**Your goal**. Write out again, please, the records below from the first line to the line holding "unfold rd2 wr2", inclusive, and nothing else.

+ + + +

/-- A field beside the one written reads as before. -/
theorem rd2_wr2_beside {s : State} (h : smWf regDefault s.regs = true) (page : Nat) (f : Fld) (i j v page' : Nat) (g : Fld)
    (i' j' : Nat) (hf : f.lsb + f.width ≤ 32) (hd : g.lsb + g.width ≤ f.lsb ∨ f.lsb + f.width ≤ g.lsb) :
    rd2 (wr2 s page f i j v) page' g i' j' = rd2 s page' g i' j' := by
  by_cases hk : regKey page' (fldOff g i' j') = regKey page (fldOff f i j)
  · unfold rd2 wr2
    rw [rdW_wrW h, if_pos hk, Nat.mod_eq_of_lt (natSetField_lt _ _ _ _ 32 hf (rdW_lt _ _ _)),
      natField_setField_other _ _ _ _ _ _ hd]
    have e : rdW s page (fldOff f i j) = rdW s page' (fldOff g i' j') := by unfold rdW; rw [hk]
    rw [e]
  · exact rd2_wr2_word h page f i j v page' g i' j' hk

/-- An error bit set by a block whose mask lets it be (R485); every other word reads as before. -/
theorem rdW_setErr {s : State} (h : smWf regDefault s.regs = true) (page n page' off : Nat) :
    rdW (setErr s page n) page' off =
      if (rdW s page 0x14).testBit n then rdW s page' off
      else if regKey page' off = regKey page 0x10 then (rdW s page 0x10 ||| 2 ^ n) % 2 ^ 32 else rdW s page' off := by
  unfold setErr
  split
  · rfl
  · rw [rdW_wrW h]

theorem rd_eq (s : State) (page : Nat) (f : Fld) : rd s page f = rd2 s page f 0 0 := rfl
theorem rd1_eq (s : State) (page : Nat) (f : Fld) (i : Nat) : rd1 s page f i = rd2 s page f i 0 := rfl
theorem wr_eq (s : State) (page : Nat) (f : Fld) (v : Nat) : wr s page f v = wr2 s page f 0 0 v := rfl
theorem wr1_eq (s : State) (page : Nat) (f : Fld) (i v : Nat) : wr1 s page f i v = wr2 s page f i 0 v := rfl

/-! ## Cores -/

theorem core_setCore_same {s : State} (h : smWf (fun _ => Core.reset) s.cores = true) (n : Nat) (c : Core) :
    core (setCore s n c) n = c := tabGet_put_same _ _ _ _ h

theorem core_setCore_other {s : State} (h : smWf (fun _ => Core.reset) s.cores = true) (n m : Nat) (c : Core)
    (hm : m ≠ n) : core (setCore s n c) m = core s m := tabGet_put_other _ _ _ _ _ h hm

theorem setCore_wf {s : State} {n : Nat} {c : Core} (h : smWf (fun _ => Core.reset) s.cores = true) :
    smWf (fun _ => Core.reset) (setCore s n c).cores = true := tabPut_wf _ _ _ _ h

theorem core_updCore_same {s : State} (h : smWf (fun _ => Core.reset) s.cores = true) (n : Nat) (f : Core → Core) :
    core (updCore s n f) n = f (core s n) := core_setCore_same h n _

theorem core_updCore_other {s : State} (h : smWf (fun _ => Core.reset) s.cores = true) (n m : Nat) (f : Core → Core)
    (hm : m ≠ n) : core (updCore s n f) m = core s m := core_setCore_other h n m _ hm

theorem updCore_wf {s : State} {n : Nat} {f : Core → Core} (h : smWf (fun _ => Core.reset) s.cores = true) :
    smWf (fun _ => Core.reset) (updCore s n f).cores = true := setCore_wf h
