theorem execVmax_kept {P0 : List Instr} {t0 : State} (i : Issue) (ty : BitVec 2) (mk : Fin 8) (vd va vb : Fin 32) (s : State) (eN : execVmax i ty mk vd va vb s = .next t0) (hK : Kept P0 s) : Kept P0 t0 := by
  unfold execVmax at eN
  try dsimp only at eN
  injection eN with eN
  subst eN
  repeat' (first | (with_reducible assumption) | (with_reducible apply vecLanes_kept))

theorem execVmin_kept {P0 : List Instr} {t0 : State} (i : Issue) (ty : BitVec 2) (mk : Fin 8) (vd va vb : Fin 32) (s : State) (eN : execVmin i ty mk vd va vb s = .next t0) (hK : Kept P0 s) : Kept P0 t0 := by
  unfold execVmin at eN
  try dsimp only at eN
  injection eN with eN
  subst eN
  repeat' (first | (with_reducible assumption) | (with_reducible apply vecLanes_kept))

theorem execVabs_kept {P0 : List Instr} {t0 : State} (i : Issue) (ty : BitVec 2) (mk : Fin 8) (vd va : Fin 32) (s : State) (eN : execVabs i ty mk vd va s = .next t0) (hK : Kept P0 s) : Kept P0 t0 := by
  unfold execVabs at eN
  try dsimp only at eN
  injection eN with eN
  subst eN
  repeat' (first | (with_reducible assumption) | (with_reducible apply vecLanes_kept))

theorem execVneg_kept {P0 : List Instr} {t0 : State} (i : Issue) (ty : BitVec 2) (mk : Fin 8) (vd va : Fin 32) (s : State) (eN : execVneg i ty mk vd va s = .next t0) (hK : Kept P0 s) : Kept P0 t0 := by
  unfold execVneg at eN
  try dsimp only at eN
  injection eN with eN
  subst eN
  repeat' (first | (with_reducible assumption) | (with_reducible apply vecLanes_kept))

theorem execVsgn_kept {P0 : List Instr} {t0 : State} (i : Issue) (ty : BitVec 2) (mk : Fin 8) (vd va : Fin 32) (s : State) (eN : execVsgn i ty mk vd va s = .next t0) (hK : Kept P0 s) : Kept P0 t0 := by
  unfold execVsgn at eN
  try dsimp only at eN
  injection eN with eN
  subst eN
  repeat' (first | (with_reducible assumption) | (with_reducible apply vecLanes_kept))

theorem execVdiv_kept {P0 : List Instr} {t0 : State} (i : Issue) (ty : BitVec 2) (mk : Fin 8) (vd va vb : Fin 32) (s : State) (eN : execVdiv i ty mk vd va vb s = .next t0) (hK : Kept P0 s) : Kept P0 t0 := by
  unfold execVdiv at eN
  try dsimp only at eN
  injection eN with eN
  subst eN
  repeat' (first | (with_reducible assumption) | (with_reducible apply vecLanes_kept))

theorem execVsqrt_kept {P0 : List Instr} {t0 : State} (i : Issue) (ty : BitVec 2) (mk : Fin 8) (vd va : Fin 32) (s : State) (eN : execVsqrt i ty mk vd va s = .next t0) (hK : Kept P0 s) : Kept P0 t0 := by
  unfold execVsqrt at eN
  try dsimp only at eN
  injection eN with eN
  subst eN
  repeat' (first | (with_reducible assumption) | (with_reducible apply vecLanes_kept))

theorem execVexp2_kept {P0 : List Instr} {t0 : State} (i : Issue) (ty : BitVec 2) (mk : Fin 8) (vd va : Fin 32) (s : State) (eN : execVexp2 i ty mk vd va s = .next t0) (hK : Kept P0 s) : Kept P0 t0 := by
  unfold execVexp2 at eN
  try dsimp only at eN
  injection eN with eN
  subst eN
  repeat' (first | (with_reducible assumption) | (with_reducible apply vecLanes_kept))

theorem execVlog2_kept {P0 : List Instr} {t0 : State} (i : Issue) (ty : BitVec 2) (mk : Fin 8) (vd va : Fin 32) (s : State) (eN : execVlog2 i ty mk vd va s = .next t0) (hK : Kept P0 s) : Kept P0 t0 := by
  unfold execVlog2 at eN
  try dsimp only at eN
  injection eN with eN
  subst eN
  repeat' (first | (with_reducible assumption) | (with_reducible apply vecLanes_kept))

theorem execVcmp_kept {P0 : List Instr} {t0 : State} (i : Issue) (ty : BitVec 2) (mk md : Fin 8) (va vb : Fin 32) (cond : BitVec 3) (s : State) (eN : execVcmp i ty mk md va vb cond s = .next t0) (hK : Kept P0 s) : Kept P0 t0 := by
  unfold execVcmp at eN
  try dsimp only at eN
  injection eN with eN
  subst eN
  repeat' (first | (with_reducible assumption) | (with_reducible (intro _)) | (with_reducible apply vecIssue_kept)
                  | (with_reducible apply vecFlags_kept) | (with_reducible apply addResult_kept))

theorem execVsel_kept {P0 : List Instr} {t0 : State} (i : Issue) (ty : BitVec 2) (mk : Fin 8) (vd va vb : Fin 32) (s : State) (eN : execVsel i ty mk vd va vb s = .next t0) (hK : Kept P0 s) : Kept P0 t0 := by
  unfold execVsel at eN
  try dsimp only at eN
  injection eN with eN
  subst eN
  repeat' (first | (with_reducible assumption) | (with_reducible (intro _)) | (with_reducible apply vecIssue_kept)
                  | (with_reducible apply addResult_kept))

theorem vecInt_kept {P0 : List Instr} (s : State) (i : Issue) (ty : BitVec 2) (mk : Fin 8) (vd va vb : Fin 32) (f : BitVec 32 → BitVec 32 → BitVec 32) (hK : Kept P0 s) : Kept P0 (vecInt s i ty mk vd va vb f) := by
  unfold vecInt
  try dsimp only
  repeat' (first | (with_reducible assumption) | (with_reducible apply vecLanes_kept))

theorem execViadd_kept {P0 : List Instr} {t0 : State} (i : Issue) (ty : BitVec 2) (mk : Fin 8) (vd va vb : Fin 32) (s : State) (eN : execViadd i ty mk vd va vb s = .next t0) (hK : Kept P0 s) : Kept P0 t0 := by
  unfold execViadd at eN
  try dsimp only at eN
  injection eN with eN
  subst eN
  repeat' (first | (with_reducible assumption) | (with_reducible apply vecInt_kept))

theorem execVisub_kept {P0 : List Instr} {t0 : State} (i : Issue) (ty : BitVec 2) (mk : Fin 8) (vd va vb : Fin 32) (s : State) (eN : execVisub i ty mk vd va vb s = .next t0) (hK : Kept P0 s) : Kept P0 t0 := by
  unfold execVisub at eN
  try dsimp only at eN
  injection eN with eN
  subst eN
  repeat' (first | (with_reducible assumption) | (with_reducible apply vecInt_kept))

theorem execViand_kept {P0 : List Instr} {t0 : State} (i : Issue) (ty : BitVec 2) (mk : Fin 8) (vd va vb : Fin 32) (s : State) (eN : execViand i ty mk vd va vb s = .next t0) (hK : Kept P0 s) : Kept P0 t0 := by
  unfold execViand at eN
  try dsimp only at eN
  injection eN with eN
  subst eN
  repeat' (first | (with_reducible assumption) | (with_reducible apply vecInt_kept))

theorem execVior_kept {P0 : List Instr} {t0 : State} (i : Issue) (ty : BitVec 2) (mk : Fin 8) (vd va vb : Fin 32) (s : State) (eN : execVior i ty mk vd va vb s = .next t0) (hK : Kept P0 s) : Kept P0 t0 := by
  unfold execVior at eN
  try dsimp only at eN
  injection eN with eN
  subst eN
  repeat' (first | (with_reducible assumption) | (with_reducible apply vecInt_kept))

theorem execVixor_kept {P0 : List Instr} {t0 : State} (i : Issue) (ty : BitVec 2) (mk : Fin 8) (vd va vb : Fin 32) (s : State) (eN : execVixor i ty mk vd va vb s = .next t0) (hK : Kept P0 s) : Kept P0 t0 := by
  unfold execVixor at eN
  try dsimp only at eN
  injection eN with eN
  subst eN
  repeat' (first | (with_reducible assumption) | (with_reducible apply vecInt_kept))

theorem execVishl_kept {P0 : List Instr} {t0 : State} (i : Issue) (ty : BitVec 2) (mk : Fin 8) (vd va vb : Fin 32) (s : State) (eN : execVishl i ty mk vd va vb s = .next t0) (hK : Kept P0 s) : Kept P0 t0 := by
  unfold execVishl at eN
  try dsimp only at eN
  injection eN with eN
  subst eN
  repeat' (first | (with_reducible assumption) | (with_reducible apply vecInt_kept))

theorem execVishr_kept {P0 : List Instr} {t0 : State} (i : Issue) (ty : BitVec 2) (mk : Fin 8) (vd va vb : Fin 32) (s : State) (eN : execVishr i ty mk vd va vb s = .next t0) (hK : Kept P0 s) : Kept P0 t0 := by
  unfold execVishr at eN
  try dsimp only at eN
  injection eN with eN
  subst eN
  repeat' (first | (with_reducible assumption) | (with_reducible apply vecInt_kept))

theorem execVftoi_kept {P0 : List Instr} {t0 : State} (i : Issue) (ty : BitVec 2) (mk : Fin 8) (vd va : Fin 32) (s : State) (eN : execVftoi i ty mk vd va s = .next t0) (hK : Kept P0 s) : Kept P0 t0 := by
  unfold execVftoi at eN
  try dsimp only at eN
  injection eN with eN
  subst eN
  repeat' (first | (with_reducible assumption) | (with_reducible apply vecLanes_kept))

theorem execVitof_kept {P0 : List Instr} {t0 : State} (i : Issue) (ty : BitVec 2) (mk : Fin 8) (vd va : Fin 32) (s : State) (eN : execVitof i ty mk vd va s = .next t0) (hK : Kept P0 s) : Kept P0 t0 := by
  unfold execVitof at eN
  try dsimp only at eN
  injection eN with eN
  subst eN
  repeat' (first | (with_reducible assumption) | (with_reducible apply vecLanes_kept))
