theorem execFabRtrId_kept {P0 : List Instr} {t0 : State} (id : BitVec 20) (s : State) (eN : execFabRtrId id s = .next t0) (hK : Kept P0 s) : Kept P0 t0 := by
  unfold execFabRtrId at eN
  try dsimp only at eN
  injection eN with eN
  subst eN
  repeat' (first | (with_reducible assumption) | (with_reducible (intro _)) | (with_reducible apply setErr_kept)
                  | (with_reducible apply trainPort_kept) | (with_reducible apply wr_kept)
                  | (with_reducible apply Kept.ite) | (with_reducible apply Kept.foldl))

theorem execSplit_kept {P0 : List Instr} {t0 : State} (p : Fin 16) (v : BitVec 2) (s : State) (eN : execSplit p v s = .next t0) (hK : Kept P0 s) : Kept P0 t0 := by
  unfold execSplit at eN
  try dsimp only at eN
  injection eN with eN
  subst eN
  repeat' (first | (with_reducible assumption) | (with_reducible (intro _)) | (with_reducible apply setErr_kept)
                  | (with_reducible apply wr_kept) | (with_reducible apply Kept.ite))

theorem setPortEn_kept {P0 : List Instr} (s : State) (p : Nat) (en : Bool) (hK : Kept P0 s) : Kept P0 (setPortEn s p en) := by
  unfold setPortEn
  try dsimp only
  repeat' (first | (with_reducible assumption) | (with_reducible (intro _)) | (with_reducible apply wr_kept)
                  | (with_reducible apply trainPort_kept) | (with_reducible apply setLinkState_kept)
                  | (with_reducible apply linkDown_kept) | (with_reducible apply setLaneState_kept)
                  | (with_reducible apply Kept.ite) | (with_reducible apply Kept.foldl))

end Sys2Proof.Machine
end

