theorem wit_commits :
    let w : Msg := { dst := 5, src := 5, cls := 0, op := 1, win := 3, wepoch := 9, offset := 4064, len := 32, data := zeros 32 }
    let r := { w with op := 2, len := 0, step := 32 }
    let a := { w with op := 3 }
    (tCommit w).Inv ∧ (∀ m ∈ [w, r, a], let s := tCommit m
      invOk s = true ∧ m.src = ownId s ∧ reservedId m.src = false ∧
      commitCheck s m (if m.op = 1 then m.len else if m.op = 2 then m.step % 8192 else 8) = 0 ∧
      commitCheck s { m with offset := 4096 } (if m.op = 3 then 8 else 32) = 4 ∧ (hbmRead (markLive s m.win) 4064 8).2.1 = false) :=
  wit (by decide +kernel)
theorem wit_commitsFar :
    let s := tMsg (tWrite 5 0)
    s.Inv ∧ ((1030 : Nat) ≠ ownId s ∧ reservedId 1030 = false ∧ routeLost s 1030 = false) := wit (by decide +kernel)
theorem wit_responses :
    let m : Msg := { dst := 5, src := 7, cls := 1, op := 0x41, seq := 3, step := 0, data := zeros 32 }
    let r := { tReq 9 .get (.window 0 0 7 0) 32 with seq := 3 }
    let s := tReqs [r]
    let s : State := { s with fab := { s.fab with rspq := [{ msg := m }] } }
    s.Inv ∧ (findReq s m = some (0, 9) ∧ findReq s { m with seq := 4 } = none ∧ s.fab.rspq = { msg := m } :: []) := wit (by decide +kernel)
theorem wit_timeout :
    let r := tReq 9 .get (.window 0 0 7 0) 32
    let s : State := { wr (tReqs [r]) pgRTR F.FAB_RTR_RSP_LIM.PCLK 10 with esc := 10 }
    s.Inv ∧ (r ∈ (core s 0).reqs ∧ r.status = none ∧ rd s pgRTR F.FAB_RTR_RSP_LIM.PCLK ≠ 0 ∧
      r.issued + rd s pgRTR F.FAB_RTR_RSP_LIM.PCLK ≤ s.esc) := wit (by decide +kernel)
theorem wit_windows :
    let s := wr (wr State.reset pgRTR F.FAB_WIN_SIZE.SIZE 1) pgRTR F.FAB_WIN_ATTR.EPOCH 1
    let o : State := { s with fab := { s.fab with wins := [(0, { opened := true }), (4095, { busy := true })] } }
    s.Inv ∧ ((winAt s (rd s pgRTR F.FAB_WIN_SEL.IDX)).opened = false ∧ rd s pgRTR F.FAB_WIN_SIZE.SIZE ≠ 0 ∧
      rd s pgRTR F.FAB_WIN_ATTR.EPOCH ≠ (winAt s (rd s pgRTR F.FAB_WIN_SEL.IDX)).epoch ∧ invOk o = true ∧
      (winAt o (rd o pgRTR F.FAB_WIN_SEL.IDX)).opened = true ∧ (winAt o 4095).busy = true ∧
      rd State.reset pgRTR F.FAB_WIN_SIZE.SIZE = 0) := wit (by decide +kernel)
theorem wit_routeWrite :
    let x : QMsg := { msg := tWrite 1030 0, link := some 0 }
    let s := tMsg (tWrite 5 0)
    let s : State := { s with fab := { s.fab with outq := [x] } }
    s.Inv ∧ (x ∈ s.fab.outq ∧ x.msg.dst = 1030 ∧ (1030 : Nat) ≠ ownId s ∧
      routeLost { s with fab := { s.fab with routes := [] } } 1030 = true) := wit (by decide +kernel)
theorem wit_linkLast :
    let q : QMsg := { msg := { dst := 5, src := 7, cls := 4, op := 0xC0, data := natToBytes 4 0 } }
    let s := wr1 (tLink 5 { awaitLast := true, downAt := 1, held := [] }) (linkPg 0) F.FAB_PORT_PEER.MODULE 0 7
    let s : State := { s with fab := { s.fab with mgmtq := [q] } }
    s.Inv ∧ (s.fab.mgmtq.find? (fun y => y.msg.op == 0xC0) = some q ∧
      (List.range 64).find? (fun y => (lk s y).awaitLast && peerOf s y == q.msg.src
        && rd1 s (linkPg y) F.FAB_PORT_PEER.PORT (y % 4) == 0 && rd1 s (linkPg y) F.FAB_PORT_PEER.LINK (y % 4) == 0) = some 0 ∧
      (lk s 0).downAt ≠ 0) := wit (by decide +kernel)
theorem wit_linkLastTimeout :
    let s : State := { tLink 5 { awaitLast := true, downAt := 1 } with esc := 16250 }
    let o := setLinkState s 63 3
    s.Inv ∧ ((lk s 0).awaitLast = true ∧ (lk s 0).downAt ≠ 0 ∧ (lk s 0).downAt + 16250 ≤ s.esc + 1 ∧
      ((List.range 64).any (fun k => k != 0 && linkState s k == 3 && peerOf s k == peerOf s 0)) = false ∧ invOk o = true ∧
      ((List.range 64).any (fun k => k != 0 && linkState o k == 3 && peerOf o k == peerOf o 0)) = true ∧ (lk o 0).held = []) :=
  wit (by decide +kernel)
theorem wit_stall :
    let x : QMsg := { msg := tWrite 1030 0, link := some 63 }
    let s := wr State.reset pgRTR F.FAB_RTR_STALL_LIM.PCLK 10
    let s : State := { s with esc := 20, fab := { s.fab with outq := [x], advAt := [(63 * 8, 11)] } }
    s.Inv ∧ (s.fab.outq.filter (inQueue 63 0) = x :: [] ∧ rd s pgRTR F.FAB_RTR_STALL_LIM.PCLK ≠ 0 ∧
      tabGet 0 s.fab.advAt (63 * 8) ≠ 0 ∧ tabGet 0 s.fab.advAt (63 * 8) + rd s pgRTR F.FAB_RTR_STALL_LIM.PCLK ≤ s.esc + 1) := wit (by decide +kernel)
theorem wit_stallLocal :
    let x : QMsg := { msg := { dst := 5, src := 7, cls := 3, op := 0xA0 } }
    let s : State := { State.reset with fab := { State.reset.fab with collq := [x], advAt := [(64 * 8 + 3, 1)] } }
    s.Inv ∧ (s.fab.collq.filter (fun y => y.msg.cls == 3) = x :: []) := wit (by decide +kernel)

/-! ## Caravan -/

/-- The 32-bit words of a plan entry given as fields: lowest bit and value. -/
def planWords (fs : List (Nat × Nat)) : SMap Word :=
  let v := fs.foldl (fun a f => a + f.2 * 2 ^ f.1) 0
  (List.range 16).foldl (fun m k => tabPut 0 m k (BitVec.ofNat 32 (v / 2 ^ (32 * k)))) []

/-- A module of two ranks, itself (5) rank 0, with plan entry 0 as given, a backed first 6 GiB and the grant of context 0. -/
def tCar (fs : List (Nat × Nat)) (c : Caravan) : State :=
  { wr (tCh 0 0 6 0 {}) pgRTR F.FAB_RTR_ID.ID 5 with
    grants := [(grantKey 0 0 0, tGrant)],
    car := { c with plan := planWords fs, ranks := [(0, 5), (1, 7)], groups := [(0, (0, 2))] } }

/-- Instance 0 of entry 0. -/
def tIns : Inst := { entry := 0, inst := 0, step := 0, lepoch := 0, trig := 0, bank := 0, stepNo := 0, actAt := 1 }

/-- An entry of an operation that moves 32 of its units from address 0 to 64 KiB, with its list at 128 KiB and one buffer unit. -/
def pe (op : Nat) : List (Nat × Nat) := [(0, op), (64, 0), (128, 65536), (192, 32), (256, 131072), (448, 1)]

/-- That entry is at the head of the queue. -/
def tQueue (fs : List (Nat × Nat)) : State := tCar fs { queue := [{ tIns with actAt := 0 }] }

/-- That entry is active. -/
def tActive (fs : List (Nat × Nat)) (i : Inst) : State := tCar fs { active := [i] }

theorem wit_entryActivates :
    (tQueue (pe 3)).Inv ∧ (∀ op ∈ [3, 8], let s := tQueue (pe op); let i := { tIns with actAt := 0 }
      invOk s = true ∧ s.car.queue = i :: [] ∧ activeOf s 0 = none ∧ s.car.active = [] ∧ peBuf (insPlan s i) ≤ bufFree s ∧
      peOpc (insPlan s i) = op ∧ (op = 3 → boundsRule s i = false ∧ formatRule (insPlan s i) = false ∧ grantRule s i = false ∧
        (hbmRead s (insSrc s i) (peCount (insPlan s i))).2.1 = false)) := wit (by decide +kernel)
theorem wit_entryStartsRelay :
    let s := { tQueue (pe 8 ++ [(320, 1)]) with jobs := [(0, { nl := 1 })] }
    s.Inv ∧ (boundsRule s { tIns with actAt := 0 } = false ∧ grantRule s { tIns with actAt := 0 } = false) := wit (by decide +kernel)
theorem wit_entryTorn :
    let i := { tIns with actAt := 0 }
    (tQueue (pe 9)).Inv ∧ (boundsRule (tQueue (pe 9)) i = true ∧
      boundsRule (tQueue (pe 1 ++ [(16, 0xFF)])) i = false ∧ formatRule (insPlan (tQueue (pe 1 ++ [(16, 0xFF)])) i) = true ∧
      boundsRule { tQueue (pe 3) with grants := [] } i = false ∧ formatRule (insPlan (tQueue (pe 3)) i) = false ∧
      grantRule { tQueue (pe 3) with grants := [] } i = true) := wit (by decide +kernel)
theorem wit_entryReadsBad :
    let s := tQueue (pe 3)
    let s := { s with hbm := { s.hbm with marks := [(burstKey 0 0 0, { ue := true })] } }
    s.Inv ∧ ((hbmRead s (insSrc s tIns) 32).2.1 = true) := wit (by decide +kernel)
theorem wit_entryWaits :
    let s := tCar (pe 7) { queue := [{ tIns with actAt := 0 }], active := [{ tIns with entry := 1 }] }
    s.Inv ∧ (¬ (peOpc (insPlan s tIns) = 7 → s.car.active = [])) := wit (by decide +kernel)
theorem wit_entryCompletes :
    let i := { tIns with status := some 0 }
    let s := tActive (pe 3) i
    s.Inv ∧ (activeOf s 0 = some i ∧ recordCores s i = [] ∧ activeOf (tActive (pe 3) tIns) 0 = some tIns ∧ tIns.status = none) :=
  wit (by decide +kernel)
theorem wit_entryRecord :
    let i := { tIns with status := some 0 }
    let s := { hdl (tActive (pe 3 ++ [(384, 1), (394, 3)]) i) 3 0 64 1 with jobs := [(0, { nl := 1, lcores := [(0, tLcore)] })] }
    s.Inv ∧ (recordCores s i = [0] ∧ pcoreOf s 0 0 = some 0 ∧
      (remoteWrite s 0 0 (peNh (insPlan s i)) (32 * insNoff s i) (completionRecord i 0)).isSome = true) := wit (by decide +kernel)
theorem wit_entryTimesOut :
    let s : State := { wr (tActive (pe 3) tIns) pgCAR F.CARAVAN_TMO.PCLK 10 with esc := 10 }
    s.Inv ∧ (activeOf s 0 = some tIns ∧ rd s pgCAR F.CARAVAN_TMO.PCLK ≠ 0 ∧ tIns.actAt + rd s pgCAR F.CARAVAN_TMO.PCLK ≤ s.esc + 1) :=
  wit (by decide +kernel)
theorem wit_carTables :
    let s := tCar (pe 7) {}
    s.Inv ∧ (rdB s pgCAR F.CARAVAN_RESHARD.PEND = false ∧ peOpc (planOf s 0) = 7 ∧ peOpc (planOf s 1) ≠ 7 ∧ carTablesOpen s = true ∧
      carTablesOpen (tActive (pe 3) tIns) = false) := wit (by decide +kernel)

+ + + +

**Output of the task**.
/-- A field beside the one written reads as before. -/
theorem rd2_wr2_beside {s : State} (h : smWf regDefault s.regs = true) (page : Nat) (f : Fld) (i j v page' : Nat) (g : Fld)
    (i' j' : Nat) (hf : f.lsb + f.width ≤ 32) (hd : g.lsb + g.width ≤ f.lsb ∨ f.lsb + f.width ≤ g.lsb) :
    rd2 (wr2 s page f i j v) page' g i' j' = rd2 s page' g i' j' := by
  by_cases hk : regKey page' (fldOff g i' j') = regKey page (fldOff f i j)
  · unfold rd2 wr2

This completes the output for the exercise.